_Task statement_
Write out the entries below exactly, from the first line to the one with "b.ports := rfl", both ends included.

_Data listing_
-- ==== Sys2Proof/Laws/State.lean ====
section
/-!
SUPPORT. Laws/State.lean: for each of the plain updates of the block, what every field and every named reading of it is afterwards:
the updates of one field leave all others as they were.
-/
namespace Sys2Proof.Machine
open Sys2Proof

variable (b : Block)

/-! ## setWord -/

@[simp] theorem Block.setWord_ctrs (a v : Nat) : (b.setWord a v).ctrs = b.ctrs := rfl
@[simp] theorem Block.setWord_latch (a v : Nat) : (b.setWord a v).latch = b.latch := rfl
@[simp] theorem Block.setWord_ticks (a v : Nat) : (b.setWord a v).ticks = b.ticks := rfl
@[simp] theorem Block.setWord_refLost (a v : Nat) : (b.setWord a v).refLost = b.refLost := rfl
@[simp] theorem Block.setWord_baseA (a v : Nat) : (b.setWord a v).baseA = b.baseA := rfl
@[simp] theorem Block.setWord_baseB (a v : Nat) : (b.setWord a v).baseB = b.baseB := rfl
@[simp] theorem Block.setWord_switchTick (a v : Nat) : (b.setWord a v).switchTick = b.switchTick := rfl
@[simp] theorem Block.setWord_dies (a v : Nat) : (b.setWord a v).dies = b.dies := rfl
@[simp] theorem Block.setWord_ports (a v : Nat) : (b.setWord a v).ports = b.ports := rfl
@[simp] theorem Block.setWord_clusters (a v : Nat) : (b.setWord a v).clusters = b.clusters := rfl
@[simp] theorem Block.setWord_regions (a v : Nat) : (b.setWord a v).regions = b.regions := rfl
@[simp] theorem Block.setWord_engines (a v : Nat) : (b.setWord a v).engines = b.engines := rfl
@[simp] theorem Block.setWord_rings (a v : Nat) : (b.setWord a v).rings = b.rings := rfl
@[simp] theorem Block.setWord_fifos (a v : Nat) : (b.setWord a v).fifos = b.fifos := rfl
@[simp] theorem Block.setWord_hostLinks (a v : Nat) : (b.setWord a v).hostLinks = b.hostLinks := rfl
@[simp] theorem Block.setWord_links (a v : Nat) : (b.setWord a v).links = b.links := rfl
@[simp] theorem Block.setWord_hbms (a v : Nat) : (b.setWord a v).hbms = b.hbms := rfl
@[simp] theorem Block.setWord_slow (a v : Nat) : (b.setWord a v).slow = b.slow := rfl
@[simp] theorem Block.setWord_txRings (a v : Nat) : (b.setWord a v).txRings = b.txRings := rfl
@[simp] theorem Block.setWord_rxRings (a v : Nat) : (b.setWord a v).rxRings = b.rxRings := rfl
@[simp] theorem Block.setWord_pools (a v : Nat) : (b.setWord a v).pools = b.pools := rfl
@[simp] theorem Block.setWord_ringInts (a v : Nat) : (b.setWord a v).ringInts = b.ringInts := rfl
@[simp] theorem Block.setWord_insts (a v : Nat) : (b.setWord a v).insts = b.insts := rfl
@[simp] theorem Block.setWord_vfEnable (a v : Nat) : (b.setWord a v).vfEnable = b.vfEnable := rfl
@[simp] theorem Block.setWord_numVfs (a v : Nat) : (b.setWord a v).numVfs = b.numVfs := rfl
@[simp] theorem Block.setWord_txLast (a v : Nat) : (b.setWord a v).txLast = b.txLast := rfl
@[simp] theorem Block.setWord_jobs (a v : Nat) : (b.setWord a v).jobs = b.jobs := rfl
@[simp] theorem Block.setWord_dmaEng (a v : Nat) : (b.setWord a v).dmaEng = b.dmaEng := rfl
@[simp] theorem Block.setWord_jobCount (a v : Nat) : (b.setWord a v).jobCount = b.jobCount := rfl
@[simp] theorem Block.setWord_dmaLast (a v : Nat) : (b.setWord a v).dmaLast = b.dmaLast := rfl
@[simp] theorem Block.setWord_frames (a v : Nat) : (b.setWord a v).frames = b.frames := rfl
@[simp] theorem Block.setWord_nextFrame (a v : Nat) : (b.setWord a v).nextFrame = b.nextFrame := rfl
@[simp] theorem Block.setWord_flt (a v : Nat) : (b.setWord a v).flt = b.flt := rfl
@[simp] theorem Block.setWord_inflight (a v : Nat) : (b.setWord a v).inflight = b.inflight := rfl
@[simp] theorem Block.setWord_lastMsg (a v : Nat) : (b.setWord a v).lastMsg = b.lastMsg := rfl
@[simp] theorem Block.setWord_records (a v : Nat) : (b.setWord a v).records = b.records := rfl
@[simp] theorem Block.setWord_locked (a v : Nat) : (b.setWord a v).locked = b.locked := rfl
@[simp] theorem Block.setWord_pair (a v : Nat) : (b.setWord a v).pair = b.pair := rfl
@[simp] theorem Block.setWord_chain (a v : Nat) : (b.setWord a v).chain = b.chain := rfl
@[simp] theorem Block.setWord_boot (a v : Nat) : (b.setWord a v).boot = b.boot := rfl
@[simp] theorem Block.setWord_pkgHold (a v : Nat) : (b.setWord a v).pkgHold = b.pkgHold := rfl
@[simp] theorem Block.setWord_pinLow (a v : Nat) : (b.setWord a v).pinLow = b.pinLow := rfl
@[simp] theorem Block.setWord_relPin (a v : Nat) : (b.setWord a v).relPin = b.relPin := rfl
@[simp] theorem Block.setWord_strapPins (a v : Nat) : (b.setWord a v).strapPins = b.strapPins := rfl
@[simp] theorem Block.setWord_fuses (a v : Nat) : (b.setWord a v).fuses = b.fuses := rfl
@[simp] theorem Block.setWord_faultN (a v : Nat) : (b.setWord a v).faultN = b.faultN := rfl
@[simp] theorem Block.setWord_snap (a v : Nat) : (b.setWord a v).snap = b.snap := rfl
@[simp] theorem Block.setWord_pendSnap (a v : Nat) : (b.setWord a v).pendSnap = b.pendSnap := rfl
@[simp] theorem Block.setWord_refusals (a v : Nat) : (b.setWord a v).refusals = b.refusals := rfl
@[simp] theorem Block.setWord_out (a v : Nat) : (b.setWord a v).out = b.out := rfl
@[simp] theorem Block.setWord_fresh (a v : Nat) : (b.setWord a v).fresh = b.fresh := rfl
@[simp] theorem Block.setWord_ctr (a v : Nat) (y0 : Nat) : (b.setWord a v).ctr y0 = b.ctr y0 := rfl
@[simp] theorem Block.setWord_die (a v : Nat) (y0 : Nat) : (b.setWord a v).die y0 = b.die y0 := rfl
@[simp] theorem Block.setWord_port (a v : Nat) (y0 : Nat) : (b.setWord a v).port y0 = b.port y0 := rfl
@[simp] theorem Block.setWord_cluster (a v : Nat) (y0 : Nat) : (b.setWord a v).cluster y0 = b.cluster y0 := rfl
@[simp] theorem Block.setWord_region (a v : Nat) (y0 : Nat) : (b.setWord a v).region y0 = b.region y0 := rfl
@[simp] theorem Block.setWord_engine (a v : Nat) (y0 : Nat) : (b.setWord a v).engine y0 = b.engine y0 := rfl
@[simp] theorem Block.setWord_frame (a v : Nat) (y0 : Nat) : (b.setWord a v).frame y0 = b.frame y0 := rfl
@[simp] theorem Block.setWord_latched (a v : Nat) (y0 z0 : Nat) : (b.setWord a v).latched y0 z0 = b.latched y0 z0 := rfl
@[simp] theorem Block.setWord_inst (a v : Nat) (y0 : Nat) : (b.setWord a v).inst y0 = b.inst y0 := rfl
@[simp] theorem Block.setWord_txRing (a v : Nat) (y0 : Nat) : (b.setWord a v).txRing y0 = b.txRing y0 := rfl
@[simp] theorem Block.setWord_rxRing (a v : Nat) (y0 : Nat) : (b.setWord a v).rxRing y0 = b.rxRing y0 := rfl
@[simp] theorem Block.setWord_pool (a v : Nat) (y0 z0 : Nat) : (b.setWord a v).pool y0 z0 = b.pool y0 z0 := rfl
@[simp] theorem Block.setWord_ring (a v : Nat) (y0 : Nat) : (b.setWord a v).ring y0 = b.ring y0 := rfl
@[simp] theorem Block.setWord_link (a v : Nat) (y0 z0 : Nat) : (b.setWord a v).link y0 z0 = b.link y0 z0 := rfl
@[simp] theorem Block.setWord_fifo (a v : Nat) (y0 z0 : Nat) : (b.setWord a v).fifo y0 z0 = b.fifo y0 z0 := rfl
@[simp] theorem Block.setWord_frozen (a v : Nat) (y0 : Nat) : (b.setWord a v).frozen y0 = b.frozen y0 := rfl
@[simp] theorem Block.setWord_stopped (a v : Nat) (y0 : Nat) : (b.setWord a v).stopped y0 = b.stopped y0 := rfl
@[simp] theorem Block.setWord_ctx (a v : Nat) (y0 z0 : Nat) : (b.setWord a v).ctx y0 z0 = b.ctx y0 z0 := rfl
@[simp] theorem Block.setWord_at_ (a v : Nat) (y0 : Nat) (z0 : Loc) : (b.setWord a v).at_ y0 z0 = b.at_ y0 z0 := rfl
@[simp] theorem Block.setWord_stgFill (a v : Nat) (y0 : Nat) : (b.setWord a v).stgFill y0 = b.stgFill y0 := rfl
@[simp] theorem Block.setWord_txAt (a v : Nat) (y0 : Nat) (z0 : TxStage) : (b.setWord a v).txAt y0 z0 = b.txAt y0 z0 := rfl
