/-! ## sendLimited -/

@[simp] theorem Block.sendLimited_regs (x t i k y r z : Nat) : (b.sendLimited x t i k y r z).regs = b.regs := by rw [Block.sendLimited_only]
@[simp] theorem Block.sendLimited_ctrs (x t i k y r z : Nat) : (b.sendLimited x t i k y r z).ctrs = b.ctrs := by rw [Block.sendLimited_only]
@[simp] theorem Block.sendLimited_latch (x t i k y r z : Nat) : (b.sendLimited x t i k y r z).latch = b.latch := by rw [Block.sendLimited_only]
@[simp] theorem Block.sendLimited_ticks (x t i k y r z : Nat) : (b.sendLimited x t i k y r z).ticks = b.ticks := by rw [Block.sendLimited_only]
@[simp] theorem Block.sendLimited_refLost (x t i k y r z : Nat) : (b.sendLimited x t i k y r z).refLost = b.refLost := by rw [Block.sendLimited_only]
@[simp] theorem Block.sendLimited_baseA (x t i k y r z : Nat) : (b.sendLimited x t i k y r z).baseA = b.baseA := by rw [Block.sendLimited_only]
@[simp] theorem Block.sendLimited_baseB (x t i k y r z : Nat) : (b.sendLimited x t i k y r z).baseB = b.baseB := by rw [Block.sendLimited_only]
@[simp] theorem Block.sendLimited_switchTick (x t i k y r z : Nat) : (b.sendLimited x t i k y r z).switchTick = b.switchTick := by rw [Block.sendLimited_only]
@[simp] theorem Block.sendLimited_dies (x t i k y r z : Nat) : (b.sendLimited x t i k y r z).dies = b.dies := by rw [Block.sendLimited_only]
@[simp] theorem Block.sendLimited_ports (x t i k y r z : Nat) : (b.sendLimited x t i k y r z).ports = b.ports := by rw [Block.sendLimited_only]
@[simp] theorem Block.sendLimited_clusters (x t i k y r z : Nat) : (b.sendLimited x t i k y r z).clusters = b.clusters := by rw [Block.sendLimited_only]
@[simp] theorem Block.sendLimited_regions (x t i k y r z : Nat) : (b.sendLimited x t i k y r z).regions = b.regions := by rw [Block.sendLimited_only]
@[simp] theorem Block.sendLimited_engines (x t i k y r z : Nat) : (b.sendLimited x t i k y r z).engines = b.engines := by rw [Block.sendLimited_only]
@[simp] theorem Block.sendLimited_rings (x t i k y r z : Nat) : (b.sendLimited x t i k y r z).rings = b.rings := by rw [Block.sendLimited_only]
@[simp] theorem Block.sendLimited_fifos (x t i k y r z : Nat) : (b.sendLimited x t i k y r z).fifos = b.fifos := by rw [Block.sendLimited_only]
@[simp] theorem Block.sendLimited_hostLinks (x t i k y r z : Nat) : (b.sendLimited x t i k y r z).hostLinks = b.hostLinks := by rw [Block.sendLimited_only]
@[simp] theorem Block.sendLimited_links (x t i k y r z : Nat) : (b.sendLimited x t i k y r z).links = b.links := by rw [Block.sendLimited_only]
@[simp] theorem Block.sendLimited_hbms (x t i k y r z : Nat) : (b.sendLimited x t i k y r z).hbms = b.hbms := by rw [Block.sendLimited_only]
@[simp] theorem Block.sendLimited_slow (x t i k y r z : Nat) : (b.sendLimited x t i k y r z).slow = b.slow := by rw [Block.sendLimited_only]
@[simp] theorem Block.sendLimited_txRings (x t i k y r z : Nat) : (b.sendLimited x t i k y r z).txRings = b.txRings := by rw [Block.sendLimited_only]
@[simp] theorem Block.sendLimited_rxRings (x t i k y r z : Nat) : (b.sendLimited x t i k y r z).rxRings = b.rxRings := by rw [Block.sendLimited_only]
@[simp] theorem Block.sendLimited_pools (x t i k y r z : Nat) : (b.sendLimited x t i k y r z).pools = b.pools := by rw [Block.sendLimited_only]
@[simp] theorem Block.sendLimited_ringInts (x t i k y r z : Nat) : (b.sendLimited x t i k y r z).ringInts = b.ringInts := by rw [Block.sendLimited_only]
@[simp] theorem Block.sendLimited_insts (x t i k y r z : Nat) : (b.sendLimited x t i k y r z).insts = b.insts := by rw [Block.sendLimited_only]
@[simp] theorem Block.sendLimited_vfEnable (x t i k y r z : Nat) : (b.sendLimited x t i k y r z).vfEnable = b.vfEnable := by rw [Block.sendLimited_only]
@[simp] theorem Block.sendLimited_numVfs (x t i k y r z : Nat) : (b.sendLimited x t i k y r z).numVfs = b.numVfs := by rw [Block.sendLimited_only]
@[simp] theorem Block.sendLimited_txLast (x t i k y r z : Nat) : (b.sendLimited x t i k y r z).txLast = b.txLast := by rw [Block.sendLimited_only]
@[simp] theorem Block.sendLimited_jobs (x t i k y r z : Nat) : (b.sendLimited x t i k y r z).jobs = b.jobs := by rw [Block.sendLimited_only]
@[simp] theorem Block.sendLimited_dmaEng (x t i k y r z : Nat) : (b.sendLimited x t i k y r z).dmaEng = b.dmaEng := by rw [Block.sendLimited_only]
@[simp] theorem Block.sendLimited_jobCount (x t i k y r z : Nat) : (b.sendLimited x t i k y r z).jobCount = b.jobCount := by rw [Block.sendLimited_only]
@[simp] theorem Block.sendLimited_dmaLast (x t i k y r z : Nat) : (b.sendLimited x t i k y r z).dmaLast = b.dmaLast := by rw [Block.sendLimited_only]
@[simp] theorem Block.sendLimited_frames (x t i k y r z : Nat) : (b.sendLimited x t i k y r z).frames = b.frames := by rw [Block.sendLimited_only]
@[simp] theorem Block.sendLimited_nextFrame (x t i k y r z : Nat) : (b.sendLimited x t i k y r z).nextFrame = b.nextFrame := by rw [Block.sendLimited_only]
@[simp] theorem Block.sendLimited_flt (x t i k y r z : Nat) : (b.sendLimited x t i k y r z).flt = b.flt := by rw [Block.sendLimited_only]
@[simp] theorem Block.sendLimited_records (x t i k y r z : Nat) : (b.sendLimited x t i k y r z).records = b.records := by rw [Block.sendLimited_only]
@[simp] theorem Block.sendLimited_locked (x t i k y r z : Nat) : (b.sendLimited x t i k y r z).locked = b.locked := by rw [Block.sendLimited_only]
@[simp] theorem Block.sendLimited_pair (x t i k y r z : Nat) : (b.sendLimited x t i k y r z).pair = b.pair := by rw [Block.sendLimited_only]
@[simp] theorem Block.sendLimited_chain (x t i k y r z : Nat) : (b.sendLimited x t i k y r z).chain = b.chain := by rw [Block.sendLimited_only]
@[simp] theorem Block.sendLimited_boot (x t i k y r z : Nat) : (b.sendLimited x t i k y r z).boot = b.boot := by rw [Block.sendLimited_only]
@[simp] theorem Block.sendLimited_pkgHold (x t i k y r z : Nat) : (b.sendLimited x t i k y r z).pkgHold = b.pkgHold := by rw [Block.sendLimited_only]
@[simp] theorem Block.sendLimited_pinLow (x t i k y r z : Nat) : (b.sendLimited x t i k y r z).pinLow = b.pinLow := by rw [Block.sendLimited_only]
@[simp] theorem Block.sendLimited_relPin (x t i k y r z : Nat) : (b.sendLimited x t i k y r z).relPin = b.relPin := by rw [Block.sendLimited_only]
@[simp] theorem Block.sendLimited_strapPins (x t i k y r z : Nat) : (b.sendLimited x t i k y r z).strapPins = b.strapPins := by rw [Block.sendLimited_only]
@[simp] theorem Block.sendLimited_fuses (x t i k y r z : Nat) : (b.sendLimited x t i k y r z).fuses = b.fuses := by rw [Block.sendLimited_only]
@[simp] theorem Block.sendLimited_faultN (x t i k y r z : Nat) : (b.sendLimited x t i k y r z).faultN = b.faultN := by rw [Block.sendLimited_only]
@[simp] theorem Block.sendLimited_snap (x t i k y r z : Nat) : (b.sendLimited x t i k y r z).snap = b.snap := by rw [Block.sendLimited_only]
@[simp] theorem Block.sendLimited_pendSnap (x t i k y r z : Nat) : (b.sendLimited x t i k y r z).pendSnap = b.pendSnap := by rw [Block.sendLimited_only]
@[simp] theorem Block.sendLimited_refusals (x t i k y r z : Nat) : (b.sendLimited x t i k y r z).refusals = b.refusals := by rw [Block.sendLimited_only]
@[simp] theorem Block.sendLimited_out (x t i k y r z : Nat) : (b.sendLimited x t i k y r z).out = b.out := by rw [Block.sendLimited_only]
@[simp] theorem Block.sendLimited_fresh (x t i k y r z : Nat) : (b.sendLimited x t i k y r z).fresh = b.fresh := by rw [Block.sendLimited_only]
@[simp] theorem Block.sendLimited_word (x t i k y r z : Nat) (y0 : Nat) : (b.sendLimited x t i k y r z).word y0 = b.word y0 := by rw [Block.sendLimited_only]; rfl
@[simp] theorem Block.sendLimited_fld (x t i k y r z : Nat) (y0 : Nat) (z0 : Bf) : (b.sendLimited x t i k y r z).fld y0 z0 = b.fld y0 z0 := by rw [Block.sendLimited_only]; rfl
@[simp] theorem Block.sendLimited_flag (x t i k y r z : Nat) (y0 : Nat) (z0 : Bf) : (b.sendLimited x t i k y r z).flag y0 z0 = b.flag y0 z0 := by rw [Block.sendLimited_only]; rfl
@[simp] theorem Block.sendLimited_ctr (x t i k y r z : Nat) (y0 : Nat) : (b.sendLimited x t i k y r z).ctr y0 = b.ctr y0 := by rw [Block.sendLimited_only]; rfl
@[simp] theorem Block.sendLimited_die (x t i k y r z : Nat) (y0 : Nat) : (b.sendLimited x t i k y r z).die y0 = b.die y0 := by rw [Block.sendLimited_only]; rfl
@[simp] theorem Block.sendLimited_port (x t i k y r z : Nat) (y0 : Nat) : (b.sendLimited x t i k y r z).port y0 = b.port y0 := by rw [Block.sendLimited_only]; rfl
@[simp] theorem Block.sendLimited_cluster (x t i k y r z : Nat) (y0 : Nat) : (b.sendLimited x t i k y r z).cluster y0 = b.cluster y0 := by rw [Block.sendLimited_only]; rfl
@[simp] theorem Block.sendLimited_region (x t i k y r z : Nat) (y0 : Nat) : (b.sendLimited x t i k y r z).region y0 = b.region y0 := by rw [Block.sendLimited_only]; rfl
@[simp] theorem Block.sendLimited_engine (x t i k y r z : Nat) (y0 : Nat) : (b.sendLimited x t i k y r z).engine y0 = b.engine y0 := by rw [Block.sendLimited_only]; rfl
@[simp] theorem Block.sendLimited_frame (x t i k y r z : Nat) (y0 : Nat) : (b.sendLimited x t i k y r z).frame y0 = b.frame y0 := by rw [Block.sendLimited_only]; rfl
@[simp] theorem Block.sendLimited_latched (x t i k y r z : Nat) (y0 z0 : Nat) : (b.sendLimited x t i k y r z).latched y0 z0 = b.latched y0 z0 := by rw [Block.sendLimited_only]; rfl
@[simp] theorem Block.sendLimited_inst (x t i k y r z : Nat) (y0 : Nat) : (b.sendLimited x t i k y r z).inst y0 = b.inst y0 := by rw [Block.sendLimited_only]; rfl
@[simp] theorem Block.sendLimited_txRing (x t i k y r z : Nat) (y0 : Nat) : (b.sendLimited x t i k y r z).txRing y0 = b.txRing y0 := by rw [Block.sendLimited_only]; rfl
@[simp] theorem Block.sendLimited_rxRing (x t i k y r z : Nat) (y0 : Nat) : (b.sendLimited x t i k y r z).rxRing y0 = b.rxRing y0 := by rw [Block.sendLimited_only]; rfl
@[simp] theorem Block.sendLimited_pool (x t i k y r z : Nat) (y0 z0 : Nat) : (b.sendLimited x t i k y r z).pool y0 z0 = b.pool y0 z0 := by rw [Block.sendLimited_only]; rfl
@[simp] theorem Block.sendLimited_ring (x t i k y r z : Nat) (y0 : Nat) : (b.sendLimited x t i k y r z).ring y0 = b.ring y0 := by rw [Block.sendLimited_only]; rfl
@[simp] theorem Block.sendLimited_link (x t i k y r z : Nat) (y0 z0 : Nat) : (b.sendLimited x t i k y r z).link y0 z0 = b.link y0 z0 := by rw [Block.sendLimited_only]; rfl
@[simp] theorem Block.sendLimited_fifo (x t i k y r z : Nat) (y0 z0 : Nat) : (b.sendLimited x t i k y r z).fifo y0 z0 = b.fifo y0 z0 := by rw [Block.sendLimited_only]; rfl
@[simp] theorem Block.sendLimited_frozen (x t i k y r z : Nat) (y0 : Nat) : (b.sendLimited x t i k y r z).frozen y0 = b.frozen y0 := by rw [Block.sendLimited_only]; rfl
@[simp] theorem Block.sendLimited_stopped (x t i k y r z : Nat) (y0 : Nat) : (b.sendLimited x t i k y r z).stopped y0 = b.stopped y0 := by rw [Block.sendLimited_only]; rfl
@[simp] theorem Block.sendLimited_ctx (x t i k y r z : Nat) (y0 z0 : Nat) : (b.sendLimited x t i k y r z).ctx y0 z0 = b.ctx y0 z0 := by rw [Block.sendLimited_only]; rfl
@[simp] theorem Block.sendLimited_at_ (x t i k y r z : Nat) (y0 : Nat) (z0 : Loc) : (b.sendLimited x t i k y r z).at_ y0 z0 = b.at_ y0 z0 := by rw [Block.sendLimited_only]; rfl
@[simp] theorem Block.sendLimited_stgFill (x t i k y r z : Nat) (y0 : Nat) : (b.sendLimited x t i k y r z).stgFill y0 = b.stgFill y0 := by rw [Block.sendLimited_only]; rfl
@[simp] theorem Block.sendLimited_txAt (x t i k y r z : Nat) (y0 : Nat) (z0 : TxStage) : (b.sendLimited x t i k y r z).txAt y0 z0 = b.txAt y0 z0 := by rw [Block.sendLimited_only]; rfl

_The completed task_
-- ==== Sys2Proof/Laws/State.lean ====
section
/-!
SUPPORT. Laws/State.lean: for each of the plain updates of the block, what every field and every named reading of it is afterwards:
the updates of one field leave all others as they were.
-/
namespace Sys2Proof.Machine
open Sys2Proof

variable (b : Block)

/-! ## setWord -/

@[simp] theorem Block.setWord_ctrs (a v : Nat) : (b.setWord a v).ctrs = b.ctrs := rfl
@[simp] theorem Block.setWord_latch (a v : Nat) : (b.setWord a v).latch = b.latch := rfl
@[simp] theorem Block.setWord_ticks (a v : Nat) : (b.setWord a v).ticks = b.ticks := rfl
@[simp] theorem Block.setWord_refLost (a v : Nat) : (b.setWord a v).refLost = b.refLost := rfl
@[simp] theorem Block.setWord_baseA (a v : Nat) : (b.setWord a v).baseA = b.baseA := rfl
@[simp] theorem Block.setWord_baseB (a v : Nat) : (b.setWord a v).baseB = b.baseB := rfl
@[simp] theorem Block.setWord_switchTick (a v : Nat) : (b.setWord a v).switchTick = b.switchTick := rfl
@[simp] theorem Block.setWord_dies (a v : Nat) : (b.setWord a v).dies = b.dies := rfl
@[simp] theorem Block.setWord_ports (a v : Nat) : (b.setWord a v).ports = b.ports := rfl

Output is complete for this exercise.